A Lattice plot of the data to be fitted, showing the 5 separate categories

You can clearly see that each category shows a roughly linear relationship between x and y, with a different slope and intercept.

Specify & fit linear models

Now let's specify a variety of different linear models to fit to the data, using the formula interface in R. We want to model y in terms of x and possibly also class, so the syntax starts with "y ~". Formulae can be treated as normal objects in R, so you can generate them by manipulating character strings, allowing us to avoid code duplication by pasting this common initial part onto the different other parts:

## create a vector of model formulae:
forms <- paste("y ~ ",
               c("x",                   # same intercept & slope
                 "x + class",           # different intercept, same slope
                 "x / class",           # same intercept, different slope
                 "x * class",           # different intercept & slope
                 "class / x",           # different intercept & slope
                 "class / (1 + x) - 1"  # different intercept & slope
                 ), sep = ""
               )

The manual on 'An Introduction to R' has more information about R statistical model formulae.

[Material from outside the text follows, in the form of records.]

-- ==== Sys2Proof/Laws/Reduction.lean ====
section
/-! SUPPORT. The consensus reductions over the targets' bits (41_multitarget.md R135 to R139). -/

namespace Sys2Proof.Machine

/-- Loading one more entry extends the reduction by its bit (41_multitarget.md R151). -/
theorem accOf_append (bs : List Bool) (x : Bool) : accOf (bs ++ [x]) = accStep bs.length (accOf bs) x := by
  cases bs with
  | nil => cases x <;> rfl
  | cons b bs => simp [accOf, accStep, Bool.and_assoc, Bool.or_assoc]

/-- At entry 0 the accumulators' old contents do not matter (41_multitarget.md R151). -/
theorem accStep_zero (acc acc' : Acc) (x : Bool) : accStep 0 acc x = accStep 0 acc' x := rfl

/-- `DIS = ANY ∧ ¬ALL` (41_multitarget.md R137). -/
theorem accDis_accOf (bs : List Bool) (h : bs ≠ []) : accDis (accOf bs) = (bs.any id && !bs.all id) := by
  cases bs with
  | nil => exact absurd rfl h
  | cons b bs =>
    simp only [accDis, accOf, List.any_cons, List.all_cons, id]
    cases b <;> cases bs.any id <;> cases bs.all id <;> rfl

/-- The XOR form of the disagreement is the accumulators' (41_multitarget.md R137). -/
theorem disOf_eq_accDis (bs : List Bool) (h : bs ≠ []) : disOf bs = accDis (accOf bs) := by
  cases bs with
  | nil => exact absurd rfl h
  | cons b0 bs =>
    clear h
    induction bs with
    | nil => cases b0 <;> rfl
    | cons b bs ih =>
      simp only [disOf, accDis, accOf, List.any_cons, List.all_cons, id] at ih ⊢
      rw [ih]
      cases b0 <;> cases b <;> cases bs.any id <;> cases bs.all id <;> rfl

/-- The tri-state of the list and of the accumulators agree (41_multitarget.md R138). -/
theorem triOf_eq_accTri (bs : List Bool) (h : bs ≠ []) : triOf bs = accTri (accOf bs) := by
  simp only [triOf, accTri, disOf_eq_accDis bs h]
  rfl

/-- Once two entries disagree, the entries not loaded change nothing (41_multitarget.md R139): DIS, ALL, ANY. -/
theorem accOf_of_disagreeing_part (bs cs : List Bool) (hne : bs ≠ []) (h : accDis (accOf bs) = true) :
    (accOf (bs ++ cs)).all = (accOf bs).all ∧ (accOf (bs ++ cs)).any = (accOf bs).any ∧
    accDis (accOf (bs ++ cs)) = true := by
  rw [accDis_accOf bs hne] at h
  rw [accDis_accOf (bs ++ cs) (by simp [hne])]
  simp only [accOf, List.all_append, List.any_append]
  cases h1 : bs.all id <;> cases h2 : bs.any id <;> simp [h1, h2] at h ⊢

end Sys2Proof.Machine
end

It is useful to assign a simple name to each model, to keep track of the results later on:

names(forms) <- paste("Model", LETTERS[1:length(forms)])
forms   # print out the object

                  Model A                   Model B                   Model C 
                  "y ~ x"           "y ~ x + class"           "y ~ x / class" 
                  Model D                   Model E                   Model F 
          "y ~ x * class"           "y ~ class / x" "y ~ class / (1 + x) - 1"

To fit the models to the data, we use the excellent 'plyr' package, which makes it very easy to apply a similar action repeatedly to subsets of data and combine the results together. In this case, we want to run lm to fit a linear model to mydata, using a different formula in each case. The 'llply' function reads in the formula list, and runs lm for each entry on the mydata data frame. It then outputs a list of lm models.

## fit each model to the data:
##install.packages("plyr")       # if package not already installed
library(plyr)
models <- llply(forms, lm, data = mydata)

names(models) <- names(forms)    # assign model name to model object in list

Extract model predictions & plot vs. raw data

Now we need to add in the model predictions for each x value and also include the AIC relative measure of fit quality. This calculation is performed using another plyr package function.

In this case, 'ldply' allows you to loop over each fitted model in the models list and calculate some numbers. The results for each model are added into the existing model data frame then collected together and returned in a single data frame:

## Use an anonymous function to add predicted data + AIC fit criterion:
predData <- ldply(models, function(m) within(m$model,  # combine with fitted x & y data
                                             {
                                               pred <- predict(m)
                                               AIC <- AIC(m)
                                             }
                                             )
                  )
head(predData)   # print out first few rows of data frame

      .id           y x     AIC      pred class
1 Model A -0.06047565 1 289.342 0.3911885  <NA>
2 Model A  0.76982251 2 289.342 0.7133605  <NA>
3 Model A  3.05870831 3 289.342 1.0355325  <NA>
4 Model A  2.07050839 4 289.342 1.3577046  <NA>
5 Model A  2.62928774 5 289.342 1.6798766  <NA>
6 Model A  4.71506499 6 289.342 2.0020487  <NA>

'predData' also contains a column called '.id', which gives the name of the model corresponding to each row of the data frame, which it gets from the names of the input list (i.e. 'models'). Model A is the simplest case where class is not included, hence is reported as a missing (factor) value ('<NA>') in the predicted data.

Next, add in the model formula, and create a customised label to be used as a strip title for each panel in the plot. These strip titles are ordered from best to worst fitting model, according to the AIC value (lower is better).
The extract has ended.